Secondly, we need telemetry in order to understand how we are doing as a business. The reality is that building and improving TimescaleDB is predicated on developing a self-sustaining business model. We need to support a dedicated team of employees who work daily to build features that enable better data analysis, faster speed, and improved data lifecycle management. This means building a product that the open source community adopts, as well as generating enough value that certain users choose to ultimately pay for our product. The telemetry we collect helps us understand whether or not we are moving in the right direction by giving us a more accurate gauge of how usage is trending over time. As we drive business success, we can then funnel those resources into supporting and making our existing product better.
The core tenets of TimescaleDB telemetry
As big users of open-source software ourselves, we are intimately familiar with the user concerns around telemetry. We believe that communicating how and why we collect telemetry will help our users make informed decisions on whether or not to allow Timescale to collect data.
Privacy first — We collect basic metrics around operating system types, database versions, number of hypertables, and relevant extensions. Data collected through our telemetry service is completely anonymous and does not contain personally identifiable information. We do not collect any of the data users store in their databases. We strive to limit the metrics we collect only to those we need to drive decisions relevant to TimescaleDB. In addition to collecting metrics, our telemetry service also performs version checks.
Full transparency — We clearly message telemetry to our users through a variety of channels. We print messages both in the terminal and in the logs when users first create the TimescaleDB extension. We document the metrics we are sending to our server and provide instructions on how to turn telemetry off. We’ve also included a SELECT statement that lets users inspect the data being sent to Timescale. Any changes we make in future versions will be reflected in the same ways.
Optionality — We urge our open-source community to join us in making our product better through telemetry, but also understand that in certain scenarios, keeping telemetry enabled is simply not an option. Telemetry is not a requirement for using TimescaleDB, and you can turn it off by simply setting a configuration variable. We opt our users into telemetry by default in the hopes of encouraging more users to help us collect data. We hope that our transparent documentation will ensure that users who do not want to send telemetry have adequate information with which to turn it off.

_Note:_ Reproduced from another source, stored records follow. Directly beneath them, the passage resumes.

-- ==== Sys2Proof/Machine/TimerCommands.lean ====
section
/-! DEFINITION. The meanings of the internal steps of the dialogue engine, the clock, the survey and the
snapshot unit: grants, timer expiries, ticks and capture triggers. An expiry of a timer that is stopped
does not occur (R55): the command then changes nothing. -/

namespace Sys2Proof.Machine

/-- GRANT (R77, R78): the grant the arbiter's scans find, which abandons a save (R174); the preemption
check follows (R95). With nothing to grant, nothing changes. -/
def execGrant (s : State) : Host.Outcome State Fault Refusal :=
  match s.nextGrant with
  | some g => .next (lookCheck (bindContext (abandonSave s) g))
  | none => .next s

/-- A context whose wait timer runs: it is in AWAIT_HEADER or RECEIVING (R90). -/
def Dialogue.waits (d : Dialogue) : Bool := decide (d.phase ≠ .sending) && d.waitTimer.isSome

/-- WAIT_TIMER_EXPIRY (R90): a retry point. -/
def execWaitTimerExpiry (c : ContextNo) (s : State) : Host.Outcome State Fault Refusal :=
  match s.context c with
  | some d => if d.waits then .next (checkSleep (retryPoint s c)) else .next s
  | none => .next s

/-- INTERNAL_TICK (R43). -/
def execInternalTick (s : State) : Host.Outcome State Fault Refusal :=
  .next (s.modClock Clock.tick)

/-- HOLD_TIMER_EXPIRY (R46). -/
def execHoldTimerExpiry (s : State) : Host.Outcome State Fault Refusal :=
  .next (s.modClock fun k => if k.holdTimer.isSome then k.release else k)

/-- KEY_LOSS_TIMER_EXPIRY (R50): with the key state ON, a key-off event; with OFF, no effect but that
the timer stands stopped. -/
def execKeyLossTimerExpiry (s : State) : Host.Outcome State Fault Refusal :=
  match s.clock.keyLoss with
  | none => .next s
  | some _ =>
    let t := s.modClock fun k => { k with keyLoss := none }
    match s.clock.key with
    | .on => .next (keyOffEvent t)
    | .off => .next t

/-- ROUND_TICK (R63): a RUNNING survey's round timer rises; a round end that an earlier tick has brought
is taken first. -/
def execRoundTick (s : State) : Host.Outcome State Fault Refusal :=
  if s.survey.state = .running then
    let t := if s.survey.endDue then endRound s else s
    if t.survey.state = .running then .next (raiseRound t) else .next t
  else .next s

/-- ROUND_END (R63): the round ends that the last tick has brought to its length. -/
def execRoundEnd (s : State) : Host.Outcome State Fault Refusal :=
  if s.survey.state = .running ∧ s.survey.endDue then .next (endRound s) else .next s

/-- KEY_OFF_GRACE_EXPIRY (R72): every engaged dialogue is ended CUT. DESIGN CHOICE (notes/assumptions/23.md):
the retention unit's check of R172 comes next, before a grant that the closes make possible. -/
def execKeyOffGraceExpiry (s : State) : Host.Outcome State Fault Refusal :=
  match s.survey.grace with
  | some _ => .next (checkSleep (cutAll (s.modSurvey fun v => { v with grace := none })))
  | none => .next s

/-- CAPTURE_TRIGGER (R145): the oldest outstanding trigger for the entry is taken; none is taken in
SLEEP. -/
def execCaptureTrigger (seq : Nat) (s : State) : Host.Outcome State Fault Refusal :=
  match s.snapshots.triggers.find? fun t => t.seq = seq with
  | some t =>
    if s.retention.power = .sleep then .next s
    else .next (takeTrigger (s.modSnapshots fun u => { u with triggers := u.triggers.erase t }) t)
  | none => .next s

/-- POST_WINDOW_EXPIRY (R147): a FILLING slot becomes COMPLETE with the post frames it holds. -/
def execPostWindowExpiry (i : SlotNo) (s : State) : Host.Outcome State Fault Refusal :=
  .next (s.modSlot i Slot.finish)

end Sys2Proof.Machine
end

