-- ==== Sys2Proof/Machine/Core.lean ====
section
/-! DEFINITION. The machine as the host's interface takes it. -/

def Sys2Proof.core : Host.Core :=
  { State := Sys2Proof.Machine.State
    Fault := Sys2Proof.Machine.Fault
    Refusal := Sys2Proof.Machine.Refusal
    step := Sys2Proof.Machine.step
    reset := Sys2Proof.Machine.State.reset }
end

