-- ==== Sys2Proof/Certificates/Slice0/Obligations.lean ====
section
/-! DEFINITION. The statements for the provers. Each says in its docstring which rules of spec/ it
formalises, and where it rests on a choice of the model, which entry of notes/assumptions/ names it. -/

open Sys2Proof Sys2Proof.Machine

/-! ### The machine -/

/-- A step takes the command at the front of the queue and runs it on the state with the queue's rest. The
queue of waiting commands is the model's own (notes/assumptions/18.md), and that its order is the order in
which the part's steps, each whole and indivisible, are taken is the model's choice (20.md). -/
def Obligations.StepRunsFrontCommand : Prop :=
  ∀ (c : Instr) (s : State), step { s with pending := c :: s.pending } = exec c s

/-- On an empty queue the part goes on by itself: the one internal step that is due, one of several by a free
choice, or a millisecond of the timebase. That is the model's choice (notes/assumptions/3.md). In a
millisecond the millisecond counter advances or passes 999 and makes an internal tick, which raises C while
the hold is clear and C is below its maximum; every running timer, the sleep-delay timer among them, has one
millisecond less to run, a guard timer in ACTIVE and PASSIVE only; in SLEEP the clock, its hold timer and the
notice interval run; nothing else changes (R43, R54, R55, R140, R172, R175). The model's own: a timer is
counted down in whole milliseconds (4.md); a tick is taken with the hold as it stood, and an expiry of the
hold timer in the same millisecond comes after it (21.md); and the notice interval runs in SLEEP, as R55 is
read (14.md). -/
def Obligations.IdlePartGoesOn : Prop :=
  ∀ s : State,
    (s.pending = [] →
      (dueSteps s = [] → step s = .next (passMillisecond s)) ∧
      (∀ c, dueSteps s = [c] → step s = exec c s) ∧
      (2 ≤ (dueSteps s).length → ∃ c ∈ dueSteps s, step s = exec c s.choose)) ∧
    let t := passMillisecond s
    (s.clock.ms < 999 → t.clock.ms = s.clock.ms + 1 ∧ t.clock.c = s.clock.c) ∧
    (s.clock.ms = 999 → t.clock.ms = 0 ∧
      t.clock.c = if s.clock.hold = false ∧ s.clock.c < 4294967295 then s.clock.c + 1 else s.clock.c) ∧
    t.clock.holdTimer = s.clock.holdTimer.map (· - 1) ∧ t.clock.hold = s.clock.hold ∧
    t.clock.k = s.clock.k ∧ t.clock.key = s.clock.key ∧
    (s.retention.power = .sleep →
      t = { s with clock := t.clock, notice := { s.notice with timer := s.notice.timer.map (· - 1) } } ∧
      t.clock.keyLoss = s.clock.keyLoss) ∧
    (s.retention.power ≠ .sleep →
      t.clock.keyLoss = s.clock.keyLoss.map (· - 1) ∧
      t.survey = { s.survey with tick := s.survey.tick.map (· - 1), grace := s.survey.grace.map (· - 1) } ∧
      (∀ c, t.context c = (s.context c).map fun d => { d with waitTimer := d.waitTimer.map (· - 1) }) ∧
      (∀ p, t.port p =
        if (s.port p).state = .active ∨ (s.port p).state = .passive then
          { s.port p with guardTimer := (s.port p).guardTimer.map (· - 1) }
        else s.port p) ∧
      (∀ i, t.slot i = { s.slot i with timer := (s.slot i).timer.map (· - 1) }) ∧
      t.notice = { s.notice with timer := s.notice.timer.map (· - 1) } ∧
      t.retention = { s.retention with sleepTimer := match s.retention.sleepTimer with
        | .running n => .running (n - 1)
        | .stopped => .stopped
        | .expired => .expired } ∧
      t = { s with
        clock := t.clock, survey := t.survey, ports := t.ports, notice := t.notice, retention := t.retention
        engine := { s.engine with contexts := t.engine.contexts }
        snapshots := { s.snapshots with slots := t.snapshots.slots } })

A request to our open-source community
As the open-source ecosystem continues to evolve, we fully anticipate evolving with it. However, we will always strive to transparently communicate our decisions to users. Our ask for the TimescaleDB community is to continue engaging with us to improve our product, whether it’s through telemetry or providing product feedback. If you are a member of our community, we hope you continue to help us drive innovation in our product and invite you along with us on our journey towards making the best open-source time-series database in the market.